-- ==== Sys2Proof/Machine/Barrier.lean ====
section
/-! DEFINITION. Barrier words (R369 to R378): fields, membership, completion of a phase with its publish and rotation (R371, R385),
and the five operations at the word's home. -/

namespace Sys2Proof.Machine

/-- Table 16-4. -/
def barPhase (w : BitVec 128) : Nat := rfld w 124 4
def barArrv (w : BitVec 128) : Nat := rfld w 100 24
def barReload (w : BitVec 128) : Nat := rfld w 76 24
def barSect (w : BitVec 128) : Nat := rfld w 40 36
def barPub (w : BitVec 128) : Bool := w.getLsbD 39
def barRot (w : BitVec 128) : Bool := w.getLsbD 38
def barScope (w : BitVec 128) : Nat := rfld w 35 3
def barLid (w : BitVec 128) : Nat := rfld w 20 12
def barCore (w : BitVec 128) : Nat := rfld w 11 9
def barHdl (w : BitVec 128) : Nat := rfld w 8 3
def barRrec (w : BitVec 128) : Nat := rfld w 0 8

/-- A word with bits [lo + n - 1 : lo] replaced. -/
def setFld {m : Nat} (w : BitVec m) (lo n v : Nat) : BitVec m :=
  (w &&& ~~~(BitVec.ofNat m (2 ^ n - 1) <<< lo)) ||| (BitVec.ofNat m (v % 2 ^ n) <<< lo)

/-- The barrier word at a key. -/
def State.barWord (s : State) (key : Nat) : BitVec 128 := BitVec.ofNat 128 (s.load key 16)

/-- The module with a barrier word stored. -/
def State.setBarWord (s : State) (key : Nat) (w : BitVec 128) : State := s.storeBytes key (leBytes 16 w.toNat)

/-- The handle of the region that stands for a CP task's REGION instance: the lowest of its gang on its core (R39, R359). -/
def Core.regionOf (k : Core) (g : Option GangId) : Option Nat :=
  (List.range 8).find? fun h => (k.regions.find? h).elim false fun r => g == some r.gang

/-- R359: whether an issuer is a privileged task outside any gang, which acts at CORE where it names REGION or GANG. -/
def coreWide (gang : Option GangId) (priv : Bool) : Bool := gang.isNone && priv

/-- R359, R369, R372, R374: whether an issuer on core `c`, of a gang, belongs to a word's instance; `wide`: a privileged task outside any gang
initialised the word, which then names its core's instance where its scope is REGION or GANG. -/
def State.barMember (s : State) (c : Nat) (gang : Option GangId) (priv wide : Bool) (w : BitVec 128) : Bool :=
  let home := barCore w
  let owner := ((s.core home).regions.find? (barHdl w)).map fun r => r.gang
  match barScope w with
  | 0 => c == home && (wide || coreWide gang priv || (s.core c).regionOf gang == some (barHdl w))
  | 1 => c == home
  | 2 => if wide || coreWide gang priv then c == home else gang.isSome && gang == owner
  | 3 => dieOf c == dieOf home
  | _ => true

/-- Where a VA of a core's domain lies, whatever its permissions (R92). -/
def State.keyOf (s : State) (c va : Nat) : Option Nat :=
  match s.translate (s.issuerOf c true) .any false false none va with
  | .ok p => some (p.key + va % 2 ^ 16)
  | .error _ => none

/-- R371 step 4, Table 2-4: the barrier-phase message to every bound channel whose word lies at `key`. -/
def State.postPhase (s : State) (key phase : Nat) : State :=
  s.cores.foldl (fun s e => (List.range 64).foldl (fun (s : State) n =>
    let ch := (s.core e.1).chan n
    let va := ch.param.toNat * 16
    if ch.valid && ch.src == 2 && s.keyOf e.1 va == some key then
      s.postFrom (destOf (.mem key)) e.1 n (sourceMsg (BitVec.ofNat 64 va) (BitVec.ofNat 64 phase) 0)
    else s) s) s

/-- R106, R336: face and lining of an id are exchanged. -/
def State.swapLining (s : State) (lid : Nat) : State :=
  let d := s.lining lid
  { s with linings := s.linings.set lid { d with fl := !d.fl } }

/-- R318, R371: a kind-4 BARRIER report on the word's core, which travels from the word's home. -/
def State.barReport (s : State) (key : Nat) (w : BitVec 128) (detail va info2 : Nat) : State :=
  let c := barCore w
  let t : Trap := { cause := .barrier, detail := detail, info1 := BitVec.ofNat 64 (va / 16 * 16), info2 := BitVec.ofNat 64 info2 }
  let g := ((s.core c).regions.find? (barHdl w)).map fun r => r.gang
  if (destOf (.mem key)).isLocal c then s.report c t g 0 else s.sendFrom (destOf (.mem key)) c (.report c t g)

/-- R371 step 1, at the hem die: whether a lining is one that a word's completion may publish. -/
def State.mayPublish (s : State) (lid key : Nat) : Bool :=
  (s.lining lid).valid && (s.lining lid).dom == (s.core (barCore (s.barWord key))).domain

/-- R385: whether a record is a ring whose slot barrier of P lies at `key`. -/
def State.rotates (s : State) (c : Nat) (r : BitVec 256) (key : Nat) : Bool :=
  recKind r == 2 && s.keyOf c (ringBar r + 16 * ringP r) == some key

/-- A ring record after one rotation. -/
def rotated (r : BitVec 256) : BitVec 256 := ringSetP r ((ringP r + 1) % ringN r)

/-- Whether a saved member keeps record `n` of core `c` as such a ring. -/
def State.savedRing (s : State) (c n key : Nat) (m : MemberSave) : Bool :=
  m.core == c && m.records.any fun e => e.1 == n && s.rotates c e.2 key

/-- A saved member with its record `n` rotated. -/
def MemberSave.rotate (m : MemberSave) (n : Nat) : MemberSave :=
  { m with records := m.records.map fun e => if e.1 = n then (n, rotated e.2) else e }

/-- R386: the record as a saved gang keeps it, which the rotation reaches at resume. -/
def State.rotateSaved (s : State) (c n key : Nat) : Option State :=
  let member (m : MemberSave) := if s.savedRing c n key m then m.rotate n else m
  let saved (g : Saved) : Saved := { g with members := g.members.map member }
  if s.saves.any (fun g => g.members.any (s.savedRing c n key)) then some { s with saves := s.saves.map saved } else none

/-- R371 step 2, R385. -/
def State.barRotate (s : State) (key : Nat) (w : BitVec 128) (va : Nat) : State :=
  let c := barCore w
  let n := barRrec w
  let k := s.core c
  let r := k.record n
  if s.rotates c r key then s.setCore c { k with records := k.records.set n (rotated r) }
  else match s.rotateSaved c n key with
    | some s => s
    | none => s.barReport key w (if recKind r = 2 then 6 else 4) va n

/-- R371 steps 2 to 4: the rotation, the new phase, the waiters; `w` is the word as the completing operation left it. -/
def State.newPhase (s : State) (key va : Nat) (w : BitVec 128) : State :=
  let s := if barRot w then s.barRotate key w va else s
  let p := (barPhase w + 1) % 16
  (s.setBarWord key (setFld (setFld w 124 4 p) 100 24 (barReload w))).postPhase key p

/-- R371 step 1: a word that publishes asks the lining's hem die, and meanwhile withholds acknowledgement, with both counts 0. -/
def State.askPublish (s : State) (key va : Nat) (w : BitVec 128) : State :=
  { (s.setBarWord key w).sendFrom (destOf (.mem key)) (barCore w) (.publishWord (barLid w) key) with
    completing := s.completing ++ [⟨key, va, w⟩] }

/-- R371: a phase completes. -/
def State.completePhase (s : State) (key va : Nat) (w : BitVec 128) : State :=
  if barPub w then s.askPublish key va w else s.newPhase key va w

/-- R371: the hem die's answer is back at a word that publishes: a lining that it could not publish is reported, and the phase completes. -/
def State.wordPublished (s : State) (key : Nat) (ok : Bool) : State :=
  match s.completing.find? fun x => x.key == key with
  | none => s
  | some x =>
    let s := { s with completing := s.completing.filter fun y => y.key != key }
    let s := if ok then s else s.barReport key x.w 5 x.va (barLid x.w)
    s.newPhase key x.va x.w

/-- R371: whether the completion of a word at a key is in progress. -/
def State.completes (s : State) (key : Nat) : Bool := s.completing.any fun x => x.key == key

/-- The word after an arrival or decrement: stored, or completed when both counts are 0. -/
def State.barSettle (s : State) (key va : Nat) (w : BitVec 128) : State :=
  if barArrv w = 0 ∧ barSect w = 0 then s.completePhase key va w else s.setBarWord key w

/-- A BARRIER trap (Table 20-5). -/
def barTrap (detail va : Nat) : Trap := { cause := .barrier, detail := detail, info1 := BitVec.ofNat 64 va }

/-- R375: an arrival; the old phase. -/
def State.arrive (s : State) (key va : Nat) : Except Trap (State × Nat) :=
  let w := s.barWord key
  if barArrv w = 0 then .error (barTrap 0 va)
  else .ok (s.barSettle key va (setFld w 100 24 (barArrv w - 1)), barPhase w)

/-- R330: a sector decrement. -/
def State.decrement (s : State) (key va : Nat) : Except Trap State :=
  let w := s.barWord key
  if barSect w = 0 then .error (barTrap 1 va)
  else .ok (s.barSettle key va (setFld w 40 36 (barSect w - 1)))

/-- R376: sectors expected. -/
def State.expect (s : State) (key va n : Nat) : Except Trap State :=
  let w := s.barWord key
  if barSect w + n ≥ 2 ^ 36 then .error (barTrap 3 va)
  else .ok (s.setBarWord key (setFld w 40 36 (barSect w + n)))

/-- R374: a whole word written; `wide`: by a privileged task outside any gang, whose core's instance it then names. -/
def State.initWord (s : State) (key : Nat) (w : BitVec 128) (core : Nat) (wide : Bool) : State :=
  let old := s.barWord key
  let w := setFld (setFld w 100 24 (barReload w)) 11 9 core
  let others := s.coreWords.filter fun x => x != key
  let s := { s.setBarWord key w with coreWords := if wide then key :: others else others }
  if barPhase w ≠ barPhase old then s.postPhase key (barPhase w) else s

/-- R377: one half. -/
def State.barHalf (s : State) (key : Nat) (high : Bool) : Word := (s.barWord key).extractLsb' (if high then 64 else 0) 64

end Sys2Proof.Machine
end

▬▬▬▬▬▬

EXERCISE DETAILS:
Begin at the line above that has "match barScope w with" and stop after the line that has "match s.translate (s.issuerOf", copying each line exactly and adding nothing else.

EXERCISE ANSWER:
  match barScope w with
  | 0 => c == home && (wide || coreWide gang priv || (s.core c).regionOf gang == some (barHdl w))
  | 1 => c == home
  | 2 => if wide || coreWide gang priv then c == home else gang.isSome && gang == owner
  | 3 => dieOf c == dieOf home
  | _ => true

/-- Where a VA of a core's domain lies, whatever its permissions (R92). -/
def State.keyOf (s : State) (c va : Nat) : Option Nat :=
  match s.translate (s.issuerOf c true) .any false false none va with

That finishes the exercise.